Saturday, March 28, 2009

Kee/Key Reunion in 2000

In the year 2000 I finally got to go to that wonderful town of Camden, TN. I had heard Dad and his brothers talk about living there and they would get together and go "HOME." Charles would go along with them, they loved to show him places they had known. Charles loved it so much that he retired and he and Norma lived there for years.

The cousins all got together to try to revive the old Kee/Key Reunion that had been there in the past, some said it had been 32 years since the last one. Charles and Norma were on the committee that got the reunion together. They said the town was so different now with a new modern courthouse and a new library. We met on Saturday morning at the library, name tags were furnished and the fun began as we each searched out cousins that we had been in contact with on the Internet. There were quite a few there, they told us later that there were members from 10 of the 13 children of William Riley Key. Later that afternoon we all visited the local cemeteries until it came a shower, we stayed under an arbor in one of the cemeteries until the shower passed, visiting and learning more about the cousins we had never met before. It was quite an afternoon.

Later that evening we all met again at a local bank community room to enjoy a catered bar-b-que dinner. After the meal we all visited again with others who were not at the library or on the cemetery tour. It was something else to know you had so many descendants of the same couple.

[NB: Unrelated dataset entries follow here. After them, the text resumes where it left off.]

-- ==== Sys2Proof/Machine/ElemArith.lean ====
section
/-! DEFINITION. Element op words: arithmetic, logic, compare and select (R121–R125), constants (R126), the special
functions (R127), lanes (R128). -/

namespace Sys2Proof.Machine

/-- `add`: a + b (R122–R124). -/
def execElemAdd (a b : Src) (d : Dst) (n : BitVec 4) (sat e : Bool) (s : State) : Result :=
  .next (s.alu [a, b] d n e fun t x y _ => arith2 t sat (· + ·) FpNum.add x y)

/-- `sub`: a − b (R122–R124). -/
def execElemSub (a b : Src) (d : Dst) (n : BitVec 4) (sat e : Bool) (s : State) : Result :=
  .next (s.alu [a, b] d n e fun t x y _ => arith2 t sat (· - ·) FpNum.sub x y)

/-- `mul`: a·b (R122–R124). -/
def execElemMul (a b : Src) (d : Dst) (n : BitVec 4) (sat e : Bool) (s : State) : Result :=
  .next (s.alu [a, b] d n e fun t x y _ => arith2 t sat (· * ·) FpNum.mul x y)

/-- `fma`: a·b + c, rounded, wrapped or clamped once (R122–R124). -/
def execFma (a b c : Src) (d : Dst) (n : BitVec 4) (sat e : Bool) (s : State) : Result :=
  .next (s.alu [a, b, c] d n e fun t x y z => fmaLanes t sat x y z)

/-- `min` (R124). -/
def execElemMin (a b : Src) (d : Dst) (n : BitVec 4) (e : Bool) (s : State) : Result :=
  .next (s.alu [a, b] d n e fun t x y _ => arith2 t false min minNum x y)

/-- `max` (R124). -/
def execElemMax (a b : Src) (d : Dst) (n : BitVec 4) (e : Bool) (s : State) : Result :=
  .next (s.alu [a, b] d n e fun t x y _ => arith2 t false max maxNum x y)

/-- `abs` (R122–R124). -/
def execAbs (a : Src) (d : Dst) (n : BitVec 4) (e : Bool) (s : State) : Result :=
  .next (s.alu [a] d n e fun t x _ _ => absLanes t x)

/-- `neg` (R122–R124). -/
def execNeg (a : Src) (d : Dst) (n : BitVec 4) (e : Bool) (s : State) : Result :=
  .next (s.alu [a] d n e fun t x _ _ => negLanes t x)

/-- `shl`: a·2^k (R124). -/
def execElemShl (a b : Src) (d : Dst) (n : BitVec 4) (sat e : Bool) (s : State) : Result :=
  .next (s.alu [a, b] d n e fun t x y _ => shlLanes t sat x y)

/-- `shr` (R124). -/
def execElemShr (a b : Src) (d : Dst) (n : BitVec 4) (e : Bool) (s : State) : Result :=
  .next (s.alu [a, b] d n e fun t x y _ => shrLanes t x y)

/-- `sra` (R124). -/
def execElemSra (a b : Src) (d : Dst) (n : BitVec 4) (e : Bool) (s : State) : Result :=
  .next (s.alu [a, b] d n e fun t x y _ => sraLanes t x y)

/-- A bitwise operation: a and b of any two tags, the result with the tag of a (R124). -/
def State.bitwise (s : State) (a b : Src) (d : Dst) (n : BitVec 4) (e : Bool) (f : W32 → W32 → W32) : State :=
  s.opWith [a, b] 1 e fun k r ts =>
    let x := operandAt ts 0
    s.writeDst k r d n ⟨x.fmt, f x.value (operandAt ts 1).value⟩

/-- `and` (R124). -/
def execElemAnd (a b : Src) (d : Dst) (n : BitVec 4) (e : Bool) (s : State) : Result :=
  .next (s.bitwise a b d n e fun x y => x &&& y)

/-- `or` (R124). -/
def execElemOr (a b : Src) (d : Dst) (n : BitVec 4) (e : Bool) (s : State) : Result :=
  .next (s.bitwise a b d n e fun x y => x ||| y)

/-- `xor` (R124). -/
def execElemXor (a b : Src) (d : Dst) (n : BitVec 4) (e : Bool) (s : State) : Result :=
  .next (s.bitwise a b d n e fun x y => x ^^^ y)

/-- `not` (R124). -/
def execNot (a : Src) (d : Dst) (n : BitVec 4) (e : Bool) (s : State) : Result :=
  .next (s.alu [a] d n e fun t x _ _ => some (~~~x))

/-- `cmp`: all ones where the condition holds, with the integer tag of the lane width (R125). -/
def execCmp (a b : Src) (d : Dst) (n : BitVec 4) (cc : BitVec 3) (e : Bool) (s : State) : Result :=
  .next (s.opWith [a, b] 1 e fun k r ts =>
    let x := operandAt ts 0
    aluRes ts (cmpLanes x.fmt cc.toNat x.value (operandAt ts 1).value) s k r d n (cmpTag x.fmt))

/-- `sel`: a an integer tag with as many lanes as b, b and c of one tag, which the result takes (R125). -/
def execSel (a b c : Src) (d : Dst) (n : BitVec 4) (e : Bool) (s : State) : Result :=
  .next (s.opWith [a, b, c] 1 e fun k r ts =>
    let x := operandAt ts 0
    let y := operandAt ts 1
    let z := operandAt ts 2
    if !(isIntTag x.fmt) || decide (laneCount x.fmt ≠ laneCount y.fmt) then .fmt x.bits
    else if z.fmt ≠ y.fmt then .fmt z.bits
    else s.writeDst k r d n ⟨y.fmt, selLanes y.fmt x.value y.value z.value⟩)

/-- `mov` (R124). -/
def execMov (a : Src) (d : Dst) (n : BitVec 4) (e : Bool) (s : State) : Result :=
  .next (s.alu [a] d n e fun t x _ _ => some x)

/-- `const`: the immediate word with the tag of mod; it takes two slots (R126). -/
def execConst (d : Dst) (n : BitVec 4) (tag : BitVec 3) (e : Bool) (imm : W32) (s : State) : Result :=
  .next (s.opWith [] 2 e fun k r _ => s.writeDst k r d n ⟨tag, imm⟩)

/-- `exp2`, correctly rounded (R127). -/
def execExp2 (a : Src) (d : Dst) (n : BitVec 4) (e : Bool) (s : State) : Result :=
  .next (s.alu [a] d n e fun t x _ _ => special t FpNum.exp2 x)

/-- `log2`, correctly rounded (R127). -/
def execLog2 (a : Src) (d : Dst) (n : BitVec 4) (e : Bool) (s : State) : Result :=
  .next (s.alu [a] d n e fun t x _ _ => special t FpNum.log2 x)

/-- `rcp`, correctly rounded (R127). -/
def execRcp (a : Src) (d : Dst) (n : BitVec 4) (e : Bool) (s : State) : Result :=
  .next (s.alu [a] d n e fun t x _ _ => special t FpNum.rcp x)

/-- `rsq`, correctly rounded (R127). -/
def execRsq (a : Src) (d : Dst) (n : BitVec 4) (e : Bool) (s : State) : Result :=
  .next (s.alu [a] d n e fun t x _ _ => special t FpNum.rsq x)

/-- `sqrt`, correctly rounded (R127). -/
def execSqrt (a : Src) (d : Dst) (n : BitVec 4) (e : Bool) (s : State) : Result :=
  .next (s.alu [a] d n e fun t x _ _ => special t FpNum.sqrt x)

/-- `lane`: lane N in lane 0; FMT at or beyond the lane count (R128). -/
def execLane (a : Src) (d : Dst) (n : BitVec 4) (l : BitVec 2) (e : Bool) (s : State) : Result :=
  .next (s.alu [a] d n e fun t x _ _ => laneMove t l.toNat x)

/-- `bcast`: lane 0 in every lane (R128). -/
def execBcast (a : Src) (d : Dst) (n : BitVec 4) (e : Bool) (s : State) : Result :=
  .next (s.alu [a] d n e fun t x _ _ => some (bcastLanes t x))

end Sys2Proof.Machine
end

Tales were told and histories were shared about the long ago generations. The following day we had a pot-luck lunch at the Nathan Bedfore Forrest State Park near Eva, TN, which is only a few miles from Camden, the town. There were more cousins to meet, they came from everywhere ----- California, Virginia, Arkansas, Mississippi, Louisiana, Missouri, and South Dakota-- to just name a few places, I can't remember all the states or members represented.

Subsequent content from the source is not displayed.